[THE PROBLEM]
In the records below, find the line that contains "diagOpcode := opcode" and the line that contains "def stepHalted (s", then retype exactly those two lines and every line between them.

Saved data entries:
┌──
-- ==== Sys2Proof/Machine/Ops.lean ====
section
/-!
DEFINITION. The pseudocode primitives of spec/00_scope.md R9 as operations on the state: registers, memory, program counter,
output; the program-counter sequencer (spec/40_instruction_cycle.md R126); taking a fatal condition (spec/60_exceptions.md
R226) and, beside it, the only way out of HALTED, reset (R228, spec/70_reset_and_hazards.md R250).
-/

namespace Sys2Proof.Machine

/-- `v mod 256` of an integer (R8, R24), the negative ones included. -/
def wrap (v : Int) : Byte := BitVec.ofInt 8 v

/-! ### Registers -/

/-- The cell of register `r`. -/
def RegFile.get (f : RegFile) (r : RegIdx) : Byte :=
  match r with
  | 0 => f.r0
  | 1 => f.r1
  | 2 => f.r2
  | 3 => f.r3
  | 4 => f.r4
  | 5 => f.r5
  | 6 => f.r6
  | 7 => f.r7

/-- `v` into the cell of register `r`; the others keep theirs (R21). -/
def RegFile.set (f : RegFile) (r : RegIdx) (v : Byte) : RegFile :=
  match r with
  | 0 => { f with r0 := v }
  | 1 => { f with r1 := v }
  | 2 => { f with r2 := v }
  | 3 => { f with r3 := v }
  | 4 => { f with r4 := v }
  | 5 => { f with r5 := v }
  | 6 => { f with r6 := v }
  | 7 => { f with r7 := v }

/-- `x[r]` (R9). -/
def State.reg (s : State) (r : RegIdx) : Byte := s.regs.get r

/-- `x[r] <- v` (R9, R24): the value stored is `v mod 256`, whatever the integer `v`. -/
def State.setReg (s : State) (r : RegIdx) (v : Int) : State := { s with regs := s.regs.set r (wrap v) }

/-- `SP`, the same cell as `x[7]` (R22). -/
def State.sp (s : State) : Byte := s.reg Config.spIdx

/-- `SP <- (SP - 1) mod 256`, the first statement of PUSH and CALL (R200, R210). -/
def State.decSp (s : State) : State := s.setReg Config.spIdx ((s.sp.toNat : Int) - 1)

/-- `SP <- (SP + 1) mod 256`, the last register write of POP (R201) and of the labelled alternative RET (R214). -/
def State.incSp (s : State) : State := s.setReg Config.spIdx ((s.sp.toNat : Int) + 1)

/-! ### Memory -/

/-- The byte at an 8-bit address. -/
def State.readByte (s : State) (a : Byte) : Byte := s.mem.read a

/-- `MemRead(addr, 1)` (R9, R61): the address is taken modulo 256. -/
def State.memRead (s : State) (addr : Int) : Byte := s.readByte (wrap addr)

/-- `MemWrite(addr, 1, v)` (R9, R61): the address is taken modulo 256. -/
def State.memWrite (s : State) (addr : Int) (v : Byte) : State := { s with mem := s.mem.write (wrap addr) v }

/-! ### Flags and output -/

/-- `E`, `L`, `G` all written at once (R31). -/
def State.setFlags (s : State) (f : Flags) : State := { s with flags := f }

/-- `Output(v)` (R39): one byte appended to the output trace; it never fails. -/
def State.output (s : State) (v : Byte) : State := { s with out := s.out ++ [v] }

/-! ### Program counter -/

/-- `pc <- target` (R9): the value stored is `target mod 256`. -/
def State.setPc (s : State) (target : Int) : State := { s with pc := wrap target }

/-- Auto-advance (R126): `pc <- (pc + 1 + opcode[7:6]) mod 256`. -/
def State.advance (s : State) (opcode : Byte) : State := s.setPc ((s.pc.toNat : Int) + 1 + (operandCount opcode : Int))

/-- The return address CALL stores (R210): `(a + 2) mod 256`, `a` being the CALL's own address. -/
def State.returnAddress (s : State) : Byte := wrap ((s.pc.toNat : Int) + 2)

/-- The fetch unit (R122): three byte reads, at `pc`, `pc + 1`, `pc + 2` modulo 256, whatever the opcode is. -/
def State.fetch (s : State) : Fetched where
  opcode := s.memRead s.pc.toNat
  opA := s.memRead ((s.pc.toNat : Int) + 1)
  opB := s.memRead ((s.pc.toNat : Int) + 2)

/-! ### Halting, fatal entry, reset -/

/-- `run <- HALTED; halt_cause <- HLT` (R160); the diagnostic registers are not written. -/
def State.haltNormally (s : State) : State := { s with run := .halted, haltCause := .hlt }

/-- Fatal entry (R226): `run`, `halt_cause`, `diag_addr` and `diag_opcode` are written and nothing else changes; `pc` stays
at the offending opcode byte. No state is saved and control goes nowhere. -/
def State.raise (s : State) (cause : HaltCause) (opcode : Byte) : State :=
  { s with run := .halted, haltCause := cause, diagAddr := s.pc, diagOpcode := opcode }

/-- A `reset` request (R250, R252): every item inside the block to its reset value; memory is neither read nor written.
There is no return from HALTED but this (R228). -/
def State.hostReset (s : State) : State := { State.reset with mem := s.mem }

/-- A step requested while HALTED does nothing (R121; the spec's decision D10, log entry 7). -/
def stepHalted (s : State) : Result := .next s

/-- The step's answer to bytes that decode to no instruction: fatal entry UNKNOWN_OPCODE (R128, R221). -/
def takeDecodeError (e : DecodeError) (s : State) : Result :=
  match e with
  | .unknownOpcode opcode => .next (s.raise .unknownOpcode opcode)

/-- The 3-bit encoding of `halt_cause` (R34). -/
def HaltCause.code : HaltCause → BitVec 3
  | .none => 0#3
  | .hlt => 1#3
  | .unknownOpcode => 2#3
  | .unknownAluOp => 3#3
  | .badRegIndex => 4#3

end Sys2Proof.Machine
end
└──
┌──
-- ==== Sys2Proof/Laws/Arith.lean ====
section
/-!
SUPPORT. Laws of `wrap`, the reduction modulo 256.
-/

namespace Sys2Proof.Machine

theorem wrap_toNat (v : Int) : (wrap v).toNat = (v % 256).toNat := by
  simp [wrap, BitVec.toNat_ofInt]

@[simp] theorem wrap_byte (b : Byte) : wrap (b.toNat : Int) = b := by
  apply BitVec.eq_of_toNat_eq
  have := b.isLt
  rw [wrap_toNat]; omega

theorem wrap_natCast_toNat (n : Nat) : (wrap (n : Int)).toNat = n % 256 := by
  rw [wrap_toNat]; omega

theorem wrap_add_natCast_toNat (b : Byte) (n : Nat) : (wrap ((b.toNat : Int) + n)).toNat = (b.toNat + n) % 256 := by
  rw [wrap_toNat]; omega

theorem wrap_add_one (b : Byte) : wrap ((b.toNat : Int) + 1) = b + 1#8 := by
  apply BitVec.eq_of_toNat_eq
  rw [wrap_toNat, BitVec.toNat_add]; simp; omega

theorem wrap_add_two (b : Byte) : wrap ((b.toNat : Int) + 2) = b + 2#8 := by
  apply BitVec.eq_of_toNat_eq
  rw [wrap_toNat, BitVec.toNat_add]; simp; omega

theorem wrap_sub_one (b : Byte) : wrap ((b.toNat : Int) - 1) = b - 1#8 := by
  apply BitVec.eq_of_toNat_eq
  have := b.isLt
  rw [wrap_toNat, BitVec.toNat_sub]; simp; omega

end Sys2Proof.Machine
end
└──
[RESPONSE]
  { s with run := .halted, haltCause := cause, diagAddr := s.pc, diagOpcode := opcode }

/-- A `reset` request (R250, R252): every item inside the block to its reset value; memory is neither read nor written.
There is no return from HALTED but this (R228). -/
def State.hostReset (s : State) : State := { State.reset with mem := s.mem }

/-- A step requested while HALTED does nothing (R121; the spec's decision D10, log entry 7). -/
def stepHalted (s : State) : Result := .next s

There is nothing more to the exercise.